_Exercise directions_
Answer with a single number stating how many lines of the entries below include the string "suspectRun".

- Opening Delimiter -

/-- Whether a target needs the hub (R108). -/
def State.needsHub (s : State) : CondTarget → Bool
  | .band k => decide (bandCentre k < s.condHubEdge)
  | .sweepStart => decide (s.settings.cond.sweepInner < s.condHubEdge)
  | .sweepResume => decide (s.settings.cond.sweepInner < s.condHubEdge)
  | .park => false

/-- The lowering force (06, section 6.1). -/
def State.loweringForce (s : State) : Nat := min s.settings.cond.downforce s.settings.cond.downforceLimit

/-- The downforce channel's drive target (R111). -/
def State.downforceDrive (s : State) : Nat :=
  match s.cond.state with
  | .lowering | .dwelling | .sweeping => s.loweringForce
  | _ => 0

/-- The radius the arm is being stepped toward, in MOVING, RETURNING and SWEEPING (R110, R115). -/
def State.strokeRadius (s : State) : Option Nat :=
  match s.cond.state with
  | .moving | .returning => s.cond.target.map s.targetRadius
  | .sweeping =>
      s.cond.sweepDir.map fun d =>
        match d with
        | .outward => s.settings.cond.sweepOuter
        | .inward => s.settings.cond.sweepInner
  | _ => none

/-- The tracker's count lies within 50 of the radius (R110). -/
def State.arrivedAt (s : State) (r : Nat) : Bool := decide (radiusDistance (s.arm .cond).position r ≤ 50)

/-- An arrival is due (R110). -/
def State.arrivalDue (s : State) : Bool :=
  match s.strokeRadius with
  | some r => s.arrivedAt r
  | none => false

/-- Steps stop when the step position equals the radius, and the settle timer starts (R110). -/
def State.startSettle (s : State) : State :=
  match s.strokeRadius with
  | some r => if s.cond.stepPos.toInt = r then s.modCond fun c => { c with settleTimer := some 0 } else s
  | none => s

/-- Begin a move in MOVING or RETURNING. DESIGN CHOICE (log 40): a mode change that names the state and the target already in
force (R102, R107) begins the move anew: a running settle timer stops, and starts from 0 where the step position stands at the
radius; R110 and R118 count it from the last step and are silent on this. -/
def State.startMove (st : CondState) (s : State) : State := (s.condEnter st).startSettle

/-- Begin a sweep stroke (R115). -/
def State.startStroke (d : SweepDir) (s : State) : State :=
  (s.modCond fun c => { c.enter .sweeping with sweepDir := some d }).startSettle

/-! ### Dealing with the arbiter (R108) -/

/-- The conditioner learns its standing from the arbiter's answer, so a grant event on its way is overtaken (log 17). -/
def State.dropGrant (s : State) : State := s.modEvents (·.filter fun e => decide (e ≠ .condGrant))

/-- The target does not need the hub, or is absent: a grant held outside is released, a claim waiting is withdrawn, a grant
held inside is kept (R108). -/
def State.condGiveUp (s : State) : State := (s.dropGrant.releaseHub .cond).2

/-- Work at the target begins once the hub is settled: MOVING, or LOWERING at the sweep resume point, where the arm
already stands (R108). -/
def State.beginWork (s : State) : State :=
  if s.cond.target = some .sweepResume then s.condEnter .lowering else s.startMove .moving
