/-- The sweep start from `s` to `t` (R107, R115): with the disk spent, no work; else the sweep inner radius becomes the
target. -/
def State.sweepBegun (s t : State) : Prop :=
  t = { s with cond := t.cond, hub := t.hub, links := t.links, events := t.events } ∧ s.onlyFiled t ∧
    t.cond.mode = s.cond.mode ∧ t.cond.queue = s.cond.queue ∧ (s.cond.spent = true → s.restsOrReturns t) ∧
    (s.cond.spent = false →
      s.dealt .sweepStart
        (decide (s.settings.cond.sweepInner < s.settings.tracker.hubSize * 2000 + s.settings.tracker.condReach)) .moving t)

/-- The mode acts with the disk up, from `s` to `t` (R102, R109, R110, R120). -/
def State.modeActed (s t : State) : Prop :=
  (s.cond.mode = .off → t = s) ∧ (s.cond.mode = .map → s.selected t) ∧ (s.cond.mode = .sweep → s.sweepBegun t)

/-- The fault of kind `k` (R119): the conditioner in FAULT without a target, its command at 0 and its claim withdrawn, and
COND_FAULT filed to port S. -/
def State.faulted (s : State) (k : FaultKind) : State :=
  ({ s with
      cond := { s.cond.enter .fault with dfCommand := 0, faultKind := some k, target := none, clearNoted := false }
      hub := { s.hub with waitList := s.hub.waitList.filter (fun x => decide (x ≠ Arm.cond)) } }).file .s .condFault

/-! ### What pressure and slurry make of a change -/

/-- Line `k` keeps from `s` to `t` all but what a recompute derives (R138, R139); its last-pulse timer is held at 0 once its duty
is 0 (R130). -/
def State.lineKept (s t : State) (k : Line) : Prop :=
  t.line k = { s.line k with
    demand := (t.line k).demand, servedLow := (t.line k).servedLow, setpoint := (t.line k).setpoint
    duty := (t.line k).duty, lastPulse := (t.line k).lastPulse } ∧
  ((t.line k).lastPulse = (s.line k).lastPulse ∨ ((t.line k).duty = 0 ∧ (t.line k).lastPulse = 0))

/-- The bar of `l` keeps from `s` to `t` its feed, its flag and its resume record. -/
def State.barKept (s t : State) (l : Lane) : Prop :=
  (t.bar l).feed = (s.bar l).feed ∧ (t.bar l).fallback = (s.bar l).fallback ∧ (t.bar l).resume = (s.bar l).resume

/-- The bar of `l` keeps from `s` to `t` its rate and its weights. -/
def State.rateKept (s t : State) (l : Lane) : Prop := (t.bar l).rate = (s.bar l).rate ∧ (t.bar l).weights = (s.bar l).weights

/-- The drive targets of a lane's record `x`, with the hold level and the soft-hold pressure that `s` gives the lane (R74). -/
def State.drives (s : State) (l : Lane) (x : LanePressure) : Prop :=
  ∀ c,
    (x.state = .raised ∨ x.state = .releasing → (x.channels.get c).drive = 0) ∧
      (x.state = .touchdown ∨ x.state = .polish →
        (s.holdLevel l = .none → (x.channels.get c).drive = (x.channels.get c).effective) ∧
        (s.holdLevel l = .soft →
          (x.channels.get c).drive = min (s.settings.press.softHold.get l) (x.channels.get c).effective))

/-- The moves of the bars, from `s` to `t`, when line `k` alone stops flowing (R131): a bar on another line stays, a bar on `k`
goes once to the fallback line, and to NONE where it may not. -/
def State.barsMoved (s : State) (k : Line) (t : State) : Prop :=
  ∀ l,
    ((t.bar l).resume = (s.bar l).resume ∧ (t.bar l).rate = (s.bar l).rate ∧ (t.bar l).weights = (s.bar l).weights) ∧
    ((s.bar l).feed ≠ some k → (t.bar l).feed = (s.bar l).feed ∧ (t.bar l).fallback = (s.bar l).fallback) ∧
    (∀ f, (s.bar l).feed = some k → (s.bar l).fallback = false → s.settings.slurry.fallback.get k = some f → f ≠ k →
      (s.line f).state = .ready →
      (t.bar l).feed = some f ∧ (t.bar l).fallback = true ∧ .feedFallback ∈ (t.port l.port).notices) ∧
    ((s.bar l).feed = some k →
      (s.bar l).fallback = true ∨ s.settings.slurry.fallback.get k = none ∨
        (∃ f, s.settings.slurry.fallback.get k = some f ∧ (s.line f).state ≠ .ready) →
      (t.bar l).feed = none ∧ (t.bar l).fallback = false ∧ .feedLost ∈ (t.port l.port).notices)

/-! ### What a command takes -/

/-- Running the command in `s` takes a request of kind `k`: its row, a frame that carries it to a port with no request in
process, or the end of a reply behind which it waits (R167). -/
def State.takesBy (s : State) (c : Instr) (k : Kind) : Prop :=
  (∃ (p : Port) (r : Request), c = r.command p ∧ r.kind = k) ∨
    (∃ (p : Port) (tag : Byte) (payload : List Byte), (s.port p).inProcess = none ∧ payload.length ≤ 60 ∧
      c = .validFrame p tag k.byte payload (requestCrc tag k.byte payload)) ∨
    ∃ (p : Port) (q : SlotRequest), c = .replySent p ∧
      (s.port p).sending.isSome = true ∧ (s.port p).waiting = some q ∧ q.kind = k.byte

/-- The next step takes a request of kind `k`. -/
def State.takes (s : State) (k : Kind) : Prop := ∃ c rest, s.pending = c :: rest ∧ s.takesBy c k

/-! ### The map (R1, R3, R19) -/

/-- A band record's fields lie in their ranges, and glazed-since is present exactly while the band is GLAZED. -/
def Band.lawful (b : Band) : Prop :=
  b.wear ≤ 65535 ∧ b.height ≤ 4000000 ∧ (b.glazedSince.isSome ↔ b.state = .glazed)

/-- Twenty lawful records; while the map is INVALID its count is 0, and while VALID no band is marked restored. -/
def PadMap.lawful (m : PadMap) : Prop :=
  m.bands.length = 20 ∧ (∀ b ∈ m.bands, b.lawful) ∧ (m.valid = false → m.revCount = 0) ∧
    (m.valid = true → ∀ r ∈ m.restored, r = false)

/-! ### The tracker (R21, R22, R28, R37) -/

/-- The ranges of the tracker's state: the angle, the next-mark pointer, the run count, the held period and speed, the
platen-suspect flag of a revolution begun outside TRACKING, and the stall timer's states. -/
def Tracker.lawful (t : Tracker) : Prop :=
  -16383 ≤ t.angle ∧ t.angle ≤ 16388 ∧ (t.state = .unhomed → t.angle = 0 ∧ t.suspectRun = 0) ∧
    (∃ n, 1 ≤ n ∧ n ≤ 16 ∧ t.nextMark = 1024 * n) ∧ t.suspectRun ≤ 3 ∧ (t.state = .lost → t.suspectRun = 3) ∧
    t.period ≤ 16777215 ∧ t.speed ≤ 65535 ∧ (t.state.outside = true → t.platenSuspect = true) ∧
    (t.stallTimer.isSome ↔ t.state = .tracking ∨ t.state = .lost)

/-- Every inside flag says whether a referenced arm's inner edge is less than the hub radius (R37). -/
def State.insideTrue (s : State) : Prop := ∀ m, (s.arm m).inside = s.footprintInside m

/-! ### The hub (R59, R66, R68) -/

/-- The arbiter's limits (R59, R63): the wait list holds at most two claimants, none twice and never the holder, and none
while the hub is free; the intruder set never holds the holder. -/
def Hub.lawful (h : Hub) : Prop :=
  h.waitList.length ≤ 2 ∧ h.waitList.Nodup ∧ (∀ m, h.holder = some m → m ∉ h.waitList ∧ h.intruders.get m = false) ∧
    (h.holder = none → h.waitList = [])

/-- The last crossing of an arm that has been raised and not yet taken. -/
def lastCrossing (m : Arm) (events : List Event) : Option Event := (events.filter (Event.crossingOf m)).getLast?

- Closing Delimiter -

_Written solution_
2